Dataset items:
+++

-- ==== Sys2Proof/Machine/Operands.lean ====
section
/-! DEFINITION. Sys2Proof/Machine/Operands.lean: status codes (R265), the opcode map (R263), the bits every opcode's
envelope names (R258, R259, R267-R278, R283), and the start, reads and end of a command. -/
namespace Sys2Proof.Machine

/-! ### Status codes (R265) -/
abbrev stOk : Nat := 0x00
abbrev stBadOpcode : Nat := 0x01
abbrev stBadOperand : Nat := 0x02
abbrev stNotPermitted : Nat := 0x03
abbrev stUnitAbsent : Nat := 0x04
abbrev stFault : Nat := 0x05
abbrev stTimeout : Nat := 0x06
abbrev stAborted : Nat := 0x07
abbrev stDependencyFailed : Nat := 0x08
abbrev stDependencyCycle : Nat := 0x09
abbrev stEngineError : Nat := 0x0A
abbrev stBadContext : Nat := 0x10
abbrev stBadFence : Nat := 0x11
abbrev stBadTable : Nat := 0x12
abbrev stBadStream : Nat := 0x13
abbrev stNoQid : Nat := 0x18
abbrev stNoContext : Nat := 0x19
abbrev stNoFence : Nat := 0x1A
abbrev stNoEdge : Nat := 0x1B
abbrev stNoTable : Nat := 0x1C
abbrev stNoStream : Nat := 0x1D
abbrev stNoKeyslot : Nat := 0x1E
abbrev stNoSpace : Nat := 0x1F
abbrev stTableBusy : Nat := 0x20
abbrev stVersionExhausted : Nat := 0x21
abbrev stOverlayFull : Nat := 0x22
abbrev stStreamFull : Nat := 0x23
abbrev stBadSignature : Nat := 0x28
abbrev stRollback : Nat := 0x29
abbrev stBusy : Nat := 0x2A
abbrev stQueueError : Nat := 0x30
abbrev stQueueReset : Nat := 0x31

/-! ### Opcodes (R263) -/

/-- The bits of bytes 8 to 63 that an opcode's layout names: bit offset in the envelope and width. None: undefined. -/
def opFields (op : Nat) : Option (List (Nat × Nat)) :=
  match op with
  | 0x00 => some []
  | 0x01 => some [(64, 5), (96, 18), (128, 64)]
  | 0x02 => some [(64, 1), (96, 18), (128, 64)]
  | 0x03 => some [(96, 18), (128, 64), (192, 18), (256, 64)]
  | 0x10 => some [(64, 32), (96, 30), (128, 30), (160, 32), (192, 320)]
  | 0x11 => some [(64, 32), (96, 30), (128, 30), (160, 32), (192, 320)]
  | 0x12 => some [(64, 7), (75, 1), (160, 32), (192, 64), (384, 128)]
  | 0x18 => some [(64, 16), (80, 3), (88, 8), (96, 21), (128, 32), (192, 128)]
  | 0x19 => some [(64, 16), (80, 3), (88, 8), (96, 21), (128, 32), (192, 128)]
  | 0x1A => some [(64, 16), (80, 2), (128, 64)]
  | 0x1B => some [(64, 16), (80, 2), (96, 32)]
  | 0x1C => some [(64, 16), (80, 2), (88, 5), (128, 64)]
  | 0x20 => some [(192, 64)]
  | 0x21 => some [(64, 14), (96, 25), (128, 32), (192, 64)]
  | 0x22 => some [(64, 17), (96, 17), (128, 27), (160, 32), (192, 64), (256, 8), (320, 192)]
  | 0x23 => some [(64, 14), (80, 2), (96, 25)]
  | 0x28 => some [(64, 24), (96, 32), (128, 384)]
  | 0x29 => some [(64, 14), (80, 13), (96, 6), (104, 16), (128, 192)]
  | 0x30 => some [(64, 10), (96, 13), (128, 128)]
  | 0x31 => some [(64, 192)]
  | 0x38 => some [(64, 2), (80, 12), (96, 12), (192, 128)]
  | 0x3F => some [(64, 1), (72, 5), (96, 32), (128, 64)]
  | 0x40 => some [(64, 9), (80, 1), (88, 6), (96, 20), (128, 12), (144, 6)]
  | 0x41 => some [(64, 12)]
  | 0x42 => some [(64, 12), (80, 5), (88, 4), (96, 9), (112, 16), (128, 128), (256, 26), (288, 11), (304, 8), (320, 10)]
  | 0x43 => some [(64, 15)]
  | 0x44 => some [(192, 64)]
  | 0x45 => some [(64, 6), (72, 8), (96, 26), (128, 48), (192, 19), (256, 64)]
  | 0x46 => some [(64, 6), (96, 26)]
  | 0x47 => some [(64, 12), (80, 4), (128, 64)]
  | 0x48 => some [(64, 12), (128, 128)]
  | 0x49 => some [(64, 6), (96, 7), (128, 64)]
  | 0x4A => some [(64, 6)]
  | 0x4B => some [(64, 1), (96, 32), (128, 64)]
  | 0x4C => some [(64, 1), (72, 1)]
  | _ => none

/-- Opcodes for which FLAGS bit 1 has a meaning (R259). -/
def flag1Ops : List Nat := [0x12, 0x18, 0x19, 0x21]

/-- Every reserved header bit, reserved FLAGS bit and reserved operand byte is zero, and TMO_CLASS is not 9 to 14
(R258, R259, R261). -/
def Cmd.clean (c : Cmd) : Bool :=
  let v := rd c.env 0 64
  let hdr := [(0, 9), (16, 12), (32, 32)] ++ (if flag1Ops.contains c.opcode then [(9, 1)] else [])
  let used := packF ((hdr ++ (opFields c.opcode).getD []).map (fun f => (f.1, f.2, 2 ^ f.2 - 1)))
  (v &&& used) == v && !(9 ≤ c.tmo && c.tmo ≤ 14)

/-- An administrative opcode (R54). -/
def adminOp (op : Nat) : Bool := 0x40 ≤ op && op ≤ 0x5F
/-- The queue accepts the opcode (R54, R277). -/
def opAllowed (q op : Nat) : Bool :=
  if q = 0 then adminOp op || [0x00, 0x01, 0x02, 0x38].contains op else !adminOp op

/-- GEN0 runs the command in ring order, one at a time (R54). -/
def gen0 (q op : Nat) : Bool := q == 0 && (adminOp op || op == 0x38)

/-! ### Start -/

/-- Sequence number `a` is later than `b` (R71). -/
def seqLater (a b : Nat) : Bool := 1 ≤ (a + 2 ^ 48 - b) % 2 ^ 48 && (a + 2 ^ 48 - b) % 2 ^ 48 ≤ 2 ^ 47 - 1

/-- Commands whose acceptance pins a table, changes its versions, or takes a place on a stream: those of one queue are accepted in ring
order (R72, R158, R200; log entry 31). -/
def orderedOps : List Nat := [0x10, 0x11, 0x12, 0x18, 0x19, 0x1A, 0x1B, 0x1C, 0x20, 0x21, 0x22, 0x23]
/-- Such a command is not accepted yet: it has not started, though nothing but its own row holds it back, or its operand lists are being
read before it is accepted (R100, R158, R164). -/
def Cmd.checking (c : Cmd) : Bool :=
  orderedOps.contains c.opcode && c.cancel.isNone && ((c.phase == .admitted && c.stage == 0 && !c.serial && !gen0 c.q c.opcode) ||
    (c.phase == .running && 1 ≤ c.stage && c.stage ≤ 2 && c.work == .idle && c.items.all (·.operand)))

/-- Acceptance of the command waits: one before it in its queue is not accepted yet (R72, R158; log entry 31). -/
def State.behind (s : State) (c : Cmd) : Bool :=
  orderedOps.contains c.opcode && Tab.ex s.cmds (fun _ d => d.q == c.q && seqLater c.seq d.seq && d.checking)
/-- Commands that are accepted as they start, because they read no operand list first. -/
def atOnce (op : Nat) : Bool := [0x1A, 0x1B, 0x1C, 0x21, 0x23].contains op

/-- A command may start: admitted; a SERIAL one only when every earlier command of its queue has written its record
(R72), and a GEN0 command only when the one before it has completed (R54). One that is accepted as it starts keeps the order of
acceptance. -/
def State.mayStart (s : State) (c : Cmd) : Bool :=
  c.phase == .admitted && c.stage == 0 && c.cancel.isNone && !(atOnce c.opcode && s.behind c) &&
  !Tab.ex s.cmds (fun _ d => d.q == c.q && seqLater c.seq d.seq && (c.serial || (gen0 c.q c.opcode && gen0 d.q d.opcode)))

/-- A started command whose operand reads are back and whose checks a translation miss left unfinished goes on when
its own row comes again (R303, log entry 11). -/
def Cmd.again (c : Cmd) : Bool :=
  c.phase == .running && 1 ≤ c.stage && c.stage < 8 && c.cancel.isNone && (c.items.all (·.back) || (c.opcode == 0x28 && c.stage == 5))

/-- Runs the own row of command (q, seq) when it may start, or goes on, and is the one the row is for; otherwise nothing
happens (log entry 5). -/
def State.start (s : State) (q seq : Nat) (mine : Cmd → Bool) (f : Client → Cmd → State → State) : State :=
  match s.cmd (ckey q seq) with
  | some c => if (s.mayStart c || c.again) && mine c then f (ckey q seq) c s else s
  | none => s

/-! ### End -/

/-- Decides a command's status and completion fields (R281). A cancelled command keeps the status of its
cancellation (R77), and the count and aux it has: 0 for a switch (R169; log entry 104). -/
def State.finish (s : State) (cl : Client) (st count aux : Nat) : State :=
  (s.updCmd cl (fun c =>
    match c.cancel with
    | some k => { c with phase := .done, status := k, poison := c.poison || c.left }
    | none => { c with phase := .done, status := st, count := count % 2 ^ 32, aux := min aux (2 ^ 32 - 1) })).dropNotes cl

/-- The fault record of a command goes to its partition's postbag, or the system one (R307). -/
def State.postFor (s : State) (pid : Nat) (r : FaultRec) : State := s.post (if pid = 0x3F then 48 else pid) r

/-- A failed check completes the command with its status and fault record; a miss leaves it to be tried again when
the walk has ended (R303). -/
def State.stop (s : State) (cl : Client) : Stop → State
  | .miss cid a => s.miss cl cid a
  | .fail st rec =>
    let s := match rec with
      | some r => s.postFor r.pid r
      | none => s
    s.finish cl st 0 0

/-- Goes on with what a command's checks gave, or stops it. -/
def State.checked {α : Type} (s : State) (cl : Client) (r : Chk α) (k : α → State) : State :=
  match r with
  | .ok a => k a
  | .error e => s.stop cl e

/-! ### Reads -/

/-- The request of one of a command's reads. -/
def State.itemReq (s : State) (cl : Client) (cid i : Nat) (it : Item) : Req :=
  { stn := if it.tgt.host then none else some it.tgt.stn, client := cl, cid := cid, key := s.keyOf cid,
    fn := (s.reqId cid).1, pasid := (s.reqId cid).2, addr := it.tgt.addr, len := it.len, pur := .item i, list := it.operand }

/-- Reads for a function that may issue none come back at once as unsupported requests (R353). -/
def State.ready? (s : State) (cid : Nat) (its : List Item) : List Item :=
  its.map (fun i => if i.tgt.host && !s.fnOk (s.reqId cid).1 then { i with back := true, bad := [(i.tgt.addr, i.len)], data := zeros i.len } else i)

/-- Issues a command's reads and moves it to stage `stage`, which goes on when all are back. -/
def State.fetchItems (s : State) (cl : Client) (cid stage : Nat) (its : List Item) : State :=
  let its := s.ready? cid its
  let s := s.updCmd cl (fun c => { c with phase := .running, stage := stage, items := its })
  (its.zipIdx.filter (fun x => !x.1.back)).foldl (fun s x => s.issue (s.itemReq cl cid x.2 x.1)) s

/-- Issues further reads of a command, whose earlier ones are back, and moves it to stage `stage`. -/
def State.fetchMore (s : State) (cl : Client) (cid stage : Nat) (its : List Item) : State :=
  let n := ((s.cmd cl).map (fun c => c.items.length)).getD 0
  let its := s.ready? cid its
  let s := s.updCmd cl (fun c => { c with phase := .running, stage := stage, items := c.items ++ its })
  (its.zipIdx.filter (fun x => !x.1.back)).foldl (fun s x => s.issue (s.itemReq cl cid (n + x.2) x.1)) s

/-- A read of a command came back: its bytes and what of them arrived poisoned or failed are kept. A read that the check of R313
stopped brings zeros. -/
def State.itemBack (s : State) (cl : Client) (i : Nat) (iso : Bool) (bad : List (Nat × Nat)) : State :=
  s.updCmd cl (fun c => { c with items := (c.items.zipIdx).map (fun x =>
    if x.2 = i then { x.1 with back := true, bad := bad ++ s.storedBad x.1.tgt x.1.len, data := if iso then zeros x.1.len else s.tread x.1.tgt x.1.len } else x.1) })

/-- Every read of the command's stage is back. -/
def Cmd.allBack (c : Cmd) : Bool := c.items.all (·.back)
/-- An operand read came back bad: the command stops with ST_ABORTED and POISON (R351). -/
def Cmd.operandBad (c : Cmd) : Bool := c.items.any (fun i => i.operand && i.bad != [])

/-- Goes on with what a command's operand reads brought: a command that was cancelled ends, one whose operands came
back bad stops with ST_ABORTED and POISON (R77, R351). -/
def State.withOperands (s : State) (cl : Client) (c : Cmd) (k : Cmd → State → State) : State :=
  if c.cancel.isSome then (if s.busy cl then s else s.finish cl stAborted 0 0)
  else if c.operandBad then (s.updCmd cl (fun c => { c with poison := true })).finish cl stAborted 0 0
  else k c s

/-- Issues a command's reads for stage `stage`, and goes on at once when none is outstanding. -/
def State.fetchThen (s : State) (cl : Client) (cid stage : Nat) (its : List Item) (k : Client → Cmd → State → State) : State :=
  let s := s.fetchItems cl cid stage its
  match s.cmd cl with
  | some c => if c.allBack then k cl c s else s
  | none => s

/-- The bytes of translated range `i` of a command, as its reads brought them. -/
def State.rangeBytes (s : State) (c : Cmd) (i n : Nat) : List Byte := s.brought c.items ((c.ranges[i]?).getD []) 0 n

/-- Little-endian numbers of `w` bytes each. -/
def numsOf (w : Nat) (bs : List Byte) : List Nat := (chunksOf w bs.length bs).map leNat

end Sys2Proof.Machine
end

+++

Could you please retype the lines from the start of the data through the line with "abbrev stNoKeyslot : Nat := 0x1E", both included, and nothing else?

Written solution
-- ==== Sys2Proof/Machine/Operands.lean ====
section
/-! DEFINITION. Sys2Proof/Machine/Operands.lean: status codes (R265), the opcode map (R263), the bits every opcode's
envelope names (R258, R259, R267-R278, R283), and the start, reads and end of a command. -/
namespace Sys2Proof.Machine

/-! ### Status codes (R265) -/
abbrev stOk : Nat := 0x00
abbrev stBadOpcode : Nat := 0x01
abbrev stBadOperand : Nat := 0x02
abbrev stNotPermitted : Nat := 0x03
abbrev stUnitAbsent : Nat := 0x04
abbrev stFault : Nat := 0x05
abbrev stTimeout : Nat := 0x06
abbrev stAborted : Nat := 0x07
abbrev stDependencyFailed : Nat := 0x08
abbrev stDependencyCycle : Nat := 0x09
abbrev stEngineError : Nat := 0x0A
abbrev stBadContext : Nat := 0x10
abbrev stBadFence : Nat := 0x11
abbrev stBadTable : Nat := 0x12
abbrev stBadStream : Nat := 0x13
abbrev stNoQid : Nat := 0x18
abbrev stNoContext : Nat := 0x19
abbrev stNoFence : Nat := 0x1A
abbrev stNoEdge : Nat := 0x1B
abbrev stNoTable : Nat := 0x1C
abbrev stNoStream : Nat := 0x1D
abbrev stNoKeyslot : Nat := 0x1E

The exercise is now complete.